INSTRUCTIONS TO FOLLOW: Read the data below. Every line holding the string "defaults" must be copied.

[RECORDS SHOWN]

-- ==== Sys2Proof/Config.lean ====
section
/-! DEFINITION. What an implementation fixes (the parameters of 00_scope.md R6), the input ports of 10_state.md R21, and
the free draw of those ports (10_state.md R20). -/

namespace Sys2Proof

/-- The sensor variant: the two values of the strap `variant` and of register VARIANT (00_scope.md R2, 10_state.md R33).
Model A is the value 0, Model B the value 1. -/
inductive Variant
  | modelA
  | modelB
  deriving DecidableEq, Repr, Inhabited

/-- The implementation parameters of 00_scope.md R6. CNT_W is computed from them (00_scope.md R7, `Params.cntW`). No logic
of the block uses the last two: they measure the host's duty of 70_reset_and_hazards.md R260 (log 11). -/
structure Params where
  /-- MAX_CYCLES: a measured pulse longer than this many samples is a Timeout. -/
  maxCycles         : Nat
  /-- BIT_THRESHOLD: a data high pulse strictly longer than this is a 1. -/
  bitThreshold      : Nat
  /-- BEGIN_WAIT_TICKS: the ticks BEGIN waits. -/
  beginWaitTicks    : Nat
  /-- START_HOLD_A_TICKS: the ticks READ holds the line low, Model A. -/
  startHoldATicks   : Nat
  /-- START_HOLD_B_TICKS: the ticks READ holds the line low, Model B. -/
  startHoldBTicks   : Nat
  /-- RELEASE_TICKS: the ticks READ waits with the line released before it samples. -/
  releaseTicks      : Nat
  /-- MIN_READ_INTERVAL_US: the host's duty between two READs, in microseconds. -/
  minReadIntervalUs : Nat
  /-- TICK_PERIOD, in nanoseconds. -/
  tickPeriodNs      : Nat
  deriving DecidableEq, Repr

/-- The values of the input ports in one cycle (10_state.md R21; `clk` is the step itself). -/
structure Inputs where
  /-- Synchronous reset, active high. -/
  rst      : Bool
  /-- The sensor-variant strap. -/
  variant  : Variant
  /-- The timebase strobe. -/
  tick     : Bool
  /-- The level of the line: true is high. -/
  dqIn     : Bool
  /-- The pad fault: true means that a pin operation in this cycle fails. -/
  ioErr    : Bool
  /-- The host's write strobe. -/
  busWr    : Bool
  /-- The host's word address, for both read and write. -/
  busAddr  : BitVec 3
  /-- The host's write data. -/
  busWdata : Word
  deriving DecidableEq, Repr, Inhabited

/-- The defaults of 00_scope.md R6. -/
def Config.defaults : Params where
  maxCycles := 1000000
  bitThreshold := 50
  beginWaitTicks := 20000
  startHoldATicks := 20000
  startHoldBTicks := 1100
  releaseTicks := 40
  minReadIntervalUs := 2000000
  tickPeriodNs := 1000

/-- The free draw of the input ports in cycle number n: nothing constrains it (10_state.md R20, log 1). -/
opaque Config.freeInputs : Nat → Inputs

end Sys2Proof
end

[/RECORDS SHOWN]

TASK RESULT:
/-- The defaults of 00_scope.md R6. -/
def Config.defaults : Params where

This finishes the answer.